Imposing FAI

All the posts on FAI theory as of late have given me cause to think. There’s something in the conversations about it that has always bugged me, but it is something that I haven’t found the words for before now.

It is something like this:

Say that you manage to construct an algorithm for FAI...

Say that you can show that it isn’t going to be a dangerous mistake...

And say you do all of this, and popularize it, before AGI is created (or at least, before an AGI goes *FOOM*)...

...

How in the name of Sagan are you actually going to ENFORCE the idea that all AGIs are FAIs?

I mean, if it required some rare material (like nuclear weapons) or large laboratories (like biological wmds) or some other resource that you could at least make artificially scarce, you could set up a body that ensures that any AGI created is an FAI.

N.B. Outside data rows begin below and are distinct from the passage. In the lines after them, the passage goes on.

-- ==== Sys2Proof/Machine/IcsCompute.lean ====
section
/-! DEFINITION. The command group 0xC6xx (17_command_set.md): melts and rings, the roster, anvil stores and programs, the tongs
complex; with the rules of 07, 08, 09 and 11 that decide them. -/

namespace Sys2Proof.Machine

/-! ### Melts -/

/-- A melt ID of 12 bits in bytes 0 and 1. -/
def meltId (l : List Byte) : Nat := le l 0 2

/-- The form of a command that names a melt and nothing else. -/
def meltForm (l : List Byte) : Bool := fixedForm 4 [(2, 2)] l && decide (meltId l < 4096)

/-- What a melt that a command names is refused for (R163): not open; another partition's. -/
def IcsReq.meltRules (q : IcsReq) (s : State) (m : Nat) : List (Bool × Nat) :=
  [((s.melt m).state == .free, stInvalid), ((s.melt m).part != q.part, stDenied)]

/-- The lowest free melt ID; one freed by a quench is held until TOMBSTONE (R157, R193). -/
def State.lowestMelt (s : State) : Option Nat :=
  firstBelow 4096 (fun m => (tfind s.crucibles.melts m).isNone && !s.crucibles.heldIds.any (·.1 == m))

/-- The reserved bits of a melt descriptor are 0. -/
def meltOpenForm (l : List Byte) : Bool :=
  fixedForm 128 [(89, 1), (96, 32)] l && decide (le l 0 1 < 64) && decide (le l 1 1 < 4) && decide (le l 2 1 < 32) && decide (le l 90 2 < 2 ^ 14) &&
  decide (le l 92 2 < 2 ^ 10) && [32, 40, 48, 56, 64, 72, 80].all (addrField l)

/-- The rules of Table — Melt descriptor (R155, R157, R245). -/
def meltDescOk (l : List Byte) : Bool :=
  let e := le l 8 4
  let r := le l 3 1
  crucibleFmt (le l 2 1) && decide (r < 4) && formatWordOk (le l 4 2) && le l 6 2 != 0 && e != 0 &&
  (!bit (le l 1 1) 1 || e % 128 == 0) && decide (1 ≤ le l 12 2) && decide (le l 12 2 ≤ 256) && decide (1 ≤ le l 14 2) && decide (le l 14 2 ≤ 256) &&
  (r == 0 || le l 40 8 != 0) && (r != 2 || le l 48 8 != 0) && decide (le l 88 1 < 16)

/-- The row of meltOpen in the catalogue (R433). -/
def meltOpenCmd : IcsCmd := { opcode := 0xC600, roles := [.pr], form := meltOpenForm, names := nameAt0 }

/-- The rules of meltOpen itself, in their order, with the status of each. -/
def meltOpenRules (q : IcsReq) : List (Bool × Nat) :=
  [
    (!meltDescOk q.pay || (tfind q.proj.crucibles.rings (16 * q.part + le q.pay 88 1)).isNone, stInvalid),
    (q.proj.lowestMelt.isNone, stNoResource)]

/-- MELT_OPEN (R157, R211, R245). -/
def execMeltOpen (arg : IcsArg) (s : State) : Out :=
  s.serveDone arg meltOpenCmd (fun q =>
    let m := (q.proj.lowestMelt).getD 0
    firstBroken (meltOpenRules q) (.stage [.melt m] (.meltOpen m q.part q.pay)))

/-- The form of melt-contributors: its count gives its length, and the reserved bits are 0, HINT[7:2] among them. -/
def contributorForm (l : List Byte) : Bool :=
  decide (16 ≤ l.length) && decide (meltId l < 4096) && zeroField l 4 12 && l.length == 16 + 16 * le l 2 2 &&
  (List.range (le l 2 2)).all (fun i => decide (le l (18 + 16 * i) 1 < 2) && decide (le l (19 + 16 * i) 1 < 4) &&
    zeroField l (20 + 16 * i) 4 && addrField l (24 + 16 * i))

/-- The entries of a contributor table. -/
def contributorList (l : List Byte) : List Contributor :=
  (List.range (le l 2 2)).map (fun i =>
    { ep := le l (16 + 16 * i) 2, pushEn := bit (le l (18 + 16 * i) 1) 0, hint := le l (19 + 16 * i) 1, pushBase := le l (24 + 16 * i) 8
      disabled := false })

/-- The row of meltContributors in the catalogue (R433). -/
def meltContributorsCmd : IcsCmd := { opcode := 0xC601, roles := [.pr], form := contributorForm }

/-- The rules of meltContributors itself, in their order, with the status of each. -/
def meltContributorsRules (q : IcsReq) : List (Bool × Nat) :=
  let m := meltId q.pay
  let x := q.proj.melt m
  let t := contributorList q.pay
  q.meltRules q.proj m ++ [
    (!x.resting, stBusy),
    (t.length != x.contrib || !(t.map (·.ep)).Nodup || !t.all (fun c => decide (c.hint < 3) && q.proj.isMember q.part c.ep), stInvalid)]

/-- MELT_CONTRIBUTORS (R160). -/
def execMeltContributors (arg : IcsArg) (s : State) : Out :=
  s.serveDone arg meltContributorsCmd (fun q =>
    let m := meltId q.pay
    let t := contributorList q.pay
    firstBroken (meltContributorsRules q) (.stage [.melt m] (.meltContributors m t)))

/-- The form of melt-arm. -/
def meltArmForm (l : List Byte) : Bool :=
  fixedForm 4 [(3, 1)] l && decide (meltId l < 4096) && decide (le l 2 1 < 32)

/-- The row of meltArm in the catalogue (R433). -/
def meltArmCmd : IcsCmd := { opcode := 0xC602, roles := [.pr], form := meltArmForm }

/-- The rules of meltArm itself, in their order, with the status of each. -/
def meltArmRules (q : IcsReq) : List (Bool × Nat) :=
  let m := meltId q.pay
  let f := le q.pay 2 1
  q.meltRules q.proj m ++ [
    (!(q.proj.melt m).resting, stBusy),
    (!(q.proj.melt m).tableSet || (f != 0x1F && !crucibleFmt f), stInvalid)]

/-- MELT_ARM (R160, R163). -/
def execMeltArm (arg : IcsArg) (s : State) : Out :=
  s.serveDone arg meltArmCmd (fun q =>
    let m := meltId q.pay
    let f := le q.pay 2 1
    firstBroken (meltArmRules q) (.stage [.melt m] (.meltArm m f)))

/-- The row of meltClose in the catalogue (R433). -/
def meltCloseCmd : IcsCmd := { opcode := 0xC603, roles := [.pr], form := meltForm }

/-- The rules of meltClose itself, in their order, with the status of each. -/
def meltCloseRules (q : IcsReq) : List (Bool × Nat) :=
  q.meltRules q.proj (meltId q.pay) ++ [(!(q.proj.melt (meltId q.pay)).resting, stBusy)]

/-- MELT_CLOSE (R163). -/
def execMeltClose (arg : IcsArg) (s : State) : Out :=
  s.serveDone arg meltCloseCmd (fun q =>
    firstBroken (meltCloseRules q) (.stage [.melt (meltId q.pay)] (.meltClose (meltId q.pay))))

/-- The row of meltAbortStep in the catalogue (R433). -/
def meltAbortStepCmd : IcsCmd := { opcode := 0xC604, roles := [.pr], form := meltForm }

/-- The rules of meltAbortStep itself, in their order, with the status of each. -/
def meltAbortStepRules (q : IcsReq) : List (Bool × Nat) :=
  q.meltRules q.proj (meltId q.pay) ++ [((q.proj.melt (meltId q.pay)).state != .armed, stBusy)]

/-- MELT_ABORT_STEP (R163, R194). -/
def execMeltAbortStep (arg : IcsArg) (s : State) : Out :=
  s.serveDone arg meltAbortStepCmd (fun q =>
    firstBroken (meltAbortStepRules q) (.stage [.melt (meltId q.pay)] (.meltAbort (meltId q.pay))))

/-- Table — Contributor entry. -/
def Contributor.bytes (c : Contributor) : List Byte :=
  leBytes 2 c.ep ++ [BitVec.ofNat 8 (ofBool c.pushEn), BitVec.ofNat 8 c.hint, 0, 0, 0, 0] ++ leBytes 8 c.pushBase

/-- Table — Melt state block (R163). -/
def Melt.stateBlock (x : Melt) : List Byte :=
  let code := match x.state with
    | .free => 0 | .idle => if x.ending then 3 else 1 | .armed => 2 | .final => 3
  [BitVec.ofNat 8 code, BitVec.ofNat 8 x.minFmt] ++ leBytes 2 (countIf x.windows (fun w => w.2.place.slot.isSome)) ++ leBytes 4 x.closedCount ++
  leBytes 8 x.step ++ leBytes 8 x.armHeat ++ leBytes 4 x.finalised ++ leBytes 4 x.spilledCount

/-- The row of meltInformation in the catalogue (R433). -/
def meltInformationCmd : IcsCmd := { opcode := 0xC605, roles := [.pr], form := meltForm }

/-- The rules of meltInformation itself, in their order, with the status of each. -/
def meltInformationRules (q : IcsReq) : List (Bool × Nat) :=
  q.meltRules q.now (meltId q.pay)

/-- MELT_INFORMATION (R163, R440). -/
def execMeltInformation (arg : IcsArg) (s : State) : Out :=
  s.serveDone arg meltInformationCmd (fun q =>
    let x := q.now.melt (meltId q.pay)
    firstBroken (meltInformationRules q) (q.answer (fit 128 x.desc ++ x.stateBlock ++ leBytes 2 x.contributors.length ++ zeros 14 ++ x.contributors.flatMap (·.bytes))))

/-- A number is a power of two between two bounds. -/
def pow2In (n lo hi : Nat) : Bool := decide (lo ≤ n) && decide (n ≤ hi) && (List.range 17).any (fun k => n == 2 ^ k)

/-- Every byte of a range of a partition's memory lies in an ACTIVE extent (R558). -/
def State.rangeActive (s : State) (p psa len : Nat) : Bool := s.rangeStatus p psa len false == stOk

/-- The row of statusRingSet in the catalogue (R433). -/
def statusRingSetCmd : IcsCmd := { opcode := 0xC606, roles := [.pr], form := fun l => fixedForm 16 [(1, 3)] l && addrField l 8 }

/-- The rules of statusRingSet itself, in their order, with the status of each. -/
def statusRingSetRules (q : IcsReq) : List (Bool × Nat) :=
  let p := q.part
  let r := le q.pay 0 1
  let n := le q.pay 4 4
  let b := le q.pay 8 8
  [
    (decide (15 < r) || !pow2In n 16 65536 || b % 4096 != 0, stInvalid),
    (!q.proj.rangeActive p b (64 + 64 * n), stNoExtent),
    (q.proj.crucibles.melts.any (fun m => m.2.state != .free && m.2.part == p && m.2.ring == r), stBusy)]

/-- STATUS_RING_SET (R211, R558). -/
def execStatusRingSet (arg : IcsArg) (s : State) : Out :=
  s.serveDone arg statusRingSetCmd (fun q =>
    let p := q.part
    let r := le q.pay 0 1
    let n := le q.pay 4 4
    let b := le q.pay 8 8
    firstBroken (statusRingSetRules q) (.stage [.item p ("ring" ++ toString r)] (.ringSet p r b n)))

/-! ### The roster (R233–R235) -/

/-- A run of one partition, counted cyclically over the lap, that is shorter than 4 heats (R235). -/
def shortRun (lap : Nat) (f : Nat → Nat) : Bool :=
  let ks := List.range lap
  let starts (k : Nat) : Bool := f k != f ((k + lap - 1) % lap)
  ks.any (fun k => f k != 0 && starts k && [1, 2, 3].any (fun j => f ((k + j) % lap) != f k))

/-- The form of roster-set: its lap gives its length, and the reserved bits of its entries are 0. -/
def rosterForm (l : List Byte) : Bool :=
  decide (8 ≤ l.length) && l.length == 8 + 64 * le l 0 2 && (l.drop 8).all (fun b => decide (b.toNat < 64))

/-- The entries of a roster that name a partition, by 64 × position + anvil. -/
def rosterEntries (l : List Byte) : Tab Nat := ((l.drop 8).zipIdx.map (fun e => (e.2, e.1.toNat))).filter (fun e => e.2 != 0)

/-- The row of rosterSet in the catalogue (R433). -/
def rosterSetCmd : IcsCmd := { opcode := 0xC610, roles := [.fm], form := rosterForm }

/-- The rules of rosterSet itself, in their order, with the status of each. -/
def rosterSetRules (q : IcsReq) : List (Bool × Nat) :=
  let lap := le q.pay 0 2
  [
    (lap == 0 || decide (256 < lap), stInvalid),
    ((List.range 64).any (fun a => shortRun lap (fun k => le q.pay (8 + 64 * k + a) 1)), stInvalid),
    (q.now.tooFar (le q.pay 2 6), stInvalid)]

/-- ROSTER_SET (R233–R236, R557). -/
def execRosterSet (arg : IcsArg) (s : State) : Out :=
  s.serveDone arg rosterSetCmd (fun q =>
    let lap := le q.pay 0 2
    firstBroken (rosterSetRules q) (.stage [.table "roster"] (.rosterSet { lap := lap, start := le q.pay 2 6, entries := rosterEntries q.pay })))

/-- The bytes of a roster; a partition's runtime sees other partitions as 0. -/
def Roster.bytes (r : Roster) (p : Nat) : List Byte :=
  leBytes 2 r.lap ++ leBytes 6 r.start ++
  (List.range (64 * r.lap)).map (fun i => let e := tget 0 r.entries i; BitVec.ofNat 8 (if p = 0 || e = p then e else 0))

/-- The row of rosterRead in the catalogue (R433). -/
def rosterReadCmd : IcsCmd := { opcode := 0xC611, roles := [.fm, .mon, .pr], form := fixedForm 0 [] }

But if all it is, is the right algorithms, the right code, and enough computing power… even if you design a theory for FAI, how would you keep someone from making UFAI anyway? Between people experimenting with the principles (once known), making mistakes, and the prospect of actively malicious *humans*… it just seems like unless you somehow come up with an internal mechanism that makes FAI better and stronger than any UFAI could be, and the solution turns out to be such that any idiot could see that it was a better solution… that UFAI is going to exist at some point no matter what.

At that point, it seems like the question becomes not “How do we make FAI?” (although that might be a secondary question) but rather “How do we prevent the creation of, eliminate, or reduce potential damage from UFAI?” Now, it seems like FAI might be one thing that you do toward that goal, but if UFAI is a highly likely consequence of AGI even *with* an FAI theory, shouldn’t the focus be on how to contain a UFAI event?